Smart contracts were first proposed by Nick Szabo as a transaction protocol that executes the terms of a contract, giving all parties transparency into the rule set and execution. Bitcoin facilitates a limited version of smart contracts, but the expressive smart contract model of Ethereum has been more widely adopted.


Ethereum provides a platform to implement these smart contracts with the use of the Ethereum Virtual Machine. In the Ethereum paradigm, Alice’s bank account information is stored in a 20-byte address called an account. Her account balance along with a few more fields (nonce, storageRoot, codeHash) becomes a “node” in a data structure called a Patricia Trie where PATRICIA stands for “Practical Algorithm to Retrieve Information Coded in Alphanumeric”.

This Trie is a specific type of tree that encodes a key as a path of common prefixes to its corresponding value. So Alice's Bank Account can be found at an address("key") that points to an account ("value") in Ethereum's World State (trie). The tree structure of the trie allows us to obtain a cryptographic hash of each node all the way up to a single hash corresponding to the root similar to the Merkle tree we saw in the Bitcoin block verification.
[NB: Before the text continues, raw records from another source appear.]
-- ==== Sys2Proof/Machine/Pseudo.lean ====
section
/-! DEFINITION. The pseudo-instructions (49_assembler_and_pseudo.md R380 to R384): each means what the instructions it
expands to mean (`Instr.expand`). -/
namespace Sys2Proof.Machine

/-- `LDR Rd,=value` (R381): MOV, else MVN, else a PC-relative LDR from the literal pool. -/
def execLdrPseudo (c : Cond) (rd : RegNum) (value : Word) (u : Bool) (off : BitVec 12) (st : State) : Result :=
  match rotImmFor value with
  | some op => execMovImm c false rd op st
  | none =>
    match rotImmFor (~~~value) with
    | some op => execMvnImm c false rd op st
    | none => execLdrImmPre c u false 15 rd off st

/-- ADR (R382): one ADD or SUB from the PC. -/
def execAdr (c : Cond) (rd : RegNum) (u : Bool) (op : RotImm) (st : State) : Result :=
  if u then execAddImm c false 15 rd op st else execSubImm c false 15 rd op st

/-- ADRL (R383): two ADDs or SUBs, one after the other; with Rd = R15 the first already branches away (log entry 13). -/
def execAdrl (c : Cond) (rd : RegNum) (u : Bool) (op1 op2 : RotImm) (st : State) : Result :=
  match (if u then execAddImm c false 15 rd op1 st else execSubImm c false 15 rd op1 st) with
  | .next st1 =>
    if rd = 15 ∧ st.passes c = true then .next st1
    else if u then execAddImm c false rd rd op2 st1
    else execSubImm c false rd rd op2 st1
  | .fault f => .fault f
  | .refused r => .refused r

/-- NOP (R384): MOV R0,R0. -/
def execNop (st : State) : Result := execMovShiftImm .al false 0 { rm := 0, kind := .lsl, amount := 0 } st

end Sys2Proof.Machine
end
For an example of the MPT data structure you can use this diagram for reference:

and run the following:

cd basecamp/primer/ethereum/block_verification/go && go mod tidy
go run *.go

Ethereum then propagates its state by verifying transactions are well-formed and applying then to accounts. Alice has a public/private key pair to manage her “externally owned account” and can sign transactions that involve her balance or involve interacting with other contracts in the state.
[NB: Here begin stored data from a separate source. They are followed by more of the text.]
/-- ADD, ADC: result, flags, PC destination and frame (42_data_processing.md R260, 42_data_processing.md R261, 42_data_processing.md R251, 42_data_processing.md R252, 42_data_processing.md R253). The model's choice or reading: log entry 38. -/
def Obligations.AdditionOperations : Prop :=
  ∀ (c : Cond) (sb : Bool) (rn rd : RegNum) (imm : RotImm) (si : ShiftImm) (sr : ShiftReg) (s : State),
    let addV : Shifted → Word := fun o => (s.readReg rn) + o.value
    let addF : Shifted → Flags := fun o =>
      { n := ((s.readReg rn) + o.value).getLsbD 31
        z := decide ((s.readReg rn) + o.value = 0)
        c := decide (2 ^ 32 ≤ (s.readReg rn).toNat + o.value.toNat)
        v := decide ((s.readReg rn).getLsbD 31 = o.value.getLsbD 31 ∧ ((s.readReg rn) + o.value).getLsbD 31 ≠ (s.readReg rn).getLsbD 31) }
    let adcV : Shifted → Word := fun o => (s.readReg rn) + o.value + BitVec.ofNat 32 s.flags.c.toNat
    let adcF : Shifted → Flags := fun o =>
      { n := ((s.readReg rn) + o.value + BitVec.ofNat 32 s.flags.c.toNat).getLsbD 31
        z := decide ((s.readReg rn) + o.value + BitVec.ofNat 32 s.flags.c.toNat = 0)
        c := decide (2 ^ 32 ≤ (s.readReg rn).toNat + o.value.toNat + s.flags.c.toNat)
        v := decide ((s.readReg rn).getLsbD 31 = o.value.getLsbD 31 ∧ ((s.readReg rn) + o.value + BitVec.ofNat 32 s.flags.c.toNat).getLsbD 31 ≠ (s.readReg rn).getLsbD 31) }
    Computes (.addImm c sb rn rd imm) s sb rd (addV (rotImmShifted imm s.flags.c)) (addF (rotImmShifted imm s.flags.c))
    ∧ Computes (.addShiftImm c sb rn rd si) s sb rd (addV (shiftImmShifted si s)) (addF (shiftImmShifted si s))
    ∧ Computes (.addShiftReg c sb rn rd sr) s sb rd (addV (shiftRegShifted sr s)) (addF (shiftRegShifted sr s))
    ∧ Computes (.adcImm c sb rn rd imm) s sb rd (adcV (rotImmShifted imm s.flags.c)) (adcF (rotImmShifted imm s.flags.c))
    ∧ Computes (.adcShiftImm c sb rn rd si) s sb rd (adcV (shiftImmShifted si s)) (adcF (shiftImmShifted si s))
    ∧ Computes (.adcShiftReg c sb rn rd sr) s sb rd (adcV (shiftRegShifted sr s)) (adcF (shiftRegShifted sr s))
In addition to EOAs Ethereum has “contract accounts” which are controlled by the contract code associated with them. Every time the contract account receives a message the bytecode that is stored as an RLP encoded value in the account storage trie begins to execute according to the rules of the EVM.

Trilemma visit: what did we give up to add expressivity?
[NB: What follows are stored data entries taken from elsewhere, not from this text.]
/-- Storing registers changes memory and platform registers only, whether or not it aborts. -/
theorem storeRegs_frame {user : Bool} {regs : List RegNum} {a : Word} {st t : State}
    (h : storeRegs user regs a st = .abort t ∨ ∃ x, storeRegs user regs a st = .ok x t) : AfterWrite st t := by
  induction regs generalizing a st with
  | nil =>
    rcases h with h | ⟨x, h⟩
    · cases h
    · injection h with _ ht
      exact ht ▸ .refl _
  | cons r rest ih =>
    rw [storeRegs] at h
    split at h
    · rcases h with h | ⟨x, h⟩ <;> cases h
    · rename_i s1 hm
      rcases h with h | ⟨x, h⟩
      · injection h with ht
        exact ht ▸ (memWrite_abort hm).afterWrite
      · cases h
    · rename_i s1 hm
      exact (memWrite_afterWrite hm).trans (ih h)

/-! ### The boundary and the step -/

/-- The ways a boundary ends the step: a reset, a chip that stays halted, an interrupt. -/
theorem boundary_done {st t : State} (h : boundary st = .done t) :
    (∃ cause, st.env.resetAsked = some cause ∧ resetEffective cause (atBoundary st) = true
      ∧ t = takeReset cause (atBoundary st))
    ∨ ((atBoundary st).staysHalted = true ∧ t = atBoundary st)
    ∨ ∃ e, (wakeUp (atBoundary st)).interruptTaken = some e ∧ t = takeException e (wakeUp (atBoundary st)) := by
  have running : boundaryRunning (atBoundary st) = .done t →
      ((atBoundary st).staysHalted = true ∧ t = atBoundary st)
      ∨ ∃ e, (wakeUp (atBoundary st)).interruptTaken = some e ∧ t = takeException e (wakeUp (atBoundary st)) := by
    intro h
    unfold boundaryRunning at h
    split at h
    · rename_i hs
      injection h with ht
      exact .inl ⟨hs, ht.symm⟩
    · unfold interruptOrRun at h
      split at h
      · rename_i e he
        injection h with ht
        exact .inr ⟨e, he, ht.symm⟩
      · cases h
  unfold boundary at h
  split at h
  · rename_i cause hc
    split at h
    · rename_i he
      injection h with ht
      exact .inl ⟨cause, hc, he, ht.symm⟩
    · exact .inr (running h)
  · exact .inr (running h)

/-- Where the next instruction runs: the sampled state, awake, with no interrupt to take. -/
theorem boundary_run {st t : State} (h : boundary st = .run t) :
    t = wakeUp (atBoundary st) ∧ (atBoundary st).staysHalted = false ∧ t.interruptTaken = none := by
  have running : boundaryRunning (atBoundary st) = .run t →
      t = wakeUp (atBoundary st) ∧ (atBoundary st).staysHalted = false ∧ t.interruptTaken = none := by
    intro h
    unfold boundaryRunning at h
    split at h
    · cases h
    · rename_i hs
      unfold interruptOrRun at h
      split at h
      · cases h
      · rename_i hn
        injection h with ht
        exact ⟨ht.symm, by simpa using hs, ht ▸ hn⟩
  unfold boundary at h
  split at h
  · split at h
    · cases h
    · exact running h
  · exact running h

/-- Waking changes the power mode and PCON only. -/
theorem wakeUp_frame (st : State) : ∃ pcon power, wakeUp st = { st with power := power, sys := { st.sys with pcon := pcon } } := by
  unfold wakeUp
  split
  · exact ⟨st.sys.pcon, st.power, rfl⟩
  · exact ⟨_, _, rfl⟩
  • Every transaction still needs to be processed by every node in the network.
  • With the addition of world state storage the blockchain can “bloat” leading to centralization risk
  • Alice may pay $100 to use the money in her account

Full Node Size: ~700 GB

Archive Node Size: ~10 TB


As demand for block space increases the cost to execute on Layer 1 (full consensus protocols e.g. Bitcoin, Ethereum) will become increasingly expensive, and until certain state expiry mechanisms are implemented we can expect the state of the L1 to continue to bloat over time. This will require an increasingly robust machine to maintain the state and subsequently verify the blocks.

Rollups are one solution in which business logic is executed and stored in a protocol outside the Ethereum context and then proves its successful execution in the Ethereum context.

Typically this involves compressing a larger number of transactions at this Layer 2 and committing the state diffs to a smart contract deployed on L1. For full interoperability with the L1 rollups also typically implement a messaging component for deposits and withdrawals.

There are currently two types of rollups that are being widely adopted:

  • Optimistic Rollups
  • Zero-Knowledge Rollups

Vitalik provides a good comparison of the two here, and touches on the final pieces of our long trilemma journey:

No matter how large the computation, the proof can very quickly be verified on-chain.

This allows Alice to move her money freely between L1 and L2 (…soon to be L3) and operate on a low-cost blockchain layer. It allows devs to freely deploy their business logic with the expressive and PROVABLE Cairo programming language. All while inheriting the highest form of data security evolution from the L1 and not having to delegate trust to any centralized party!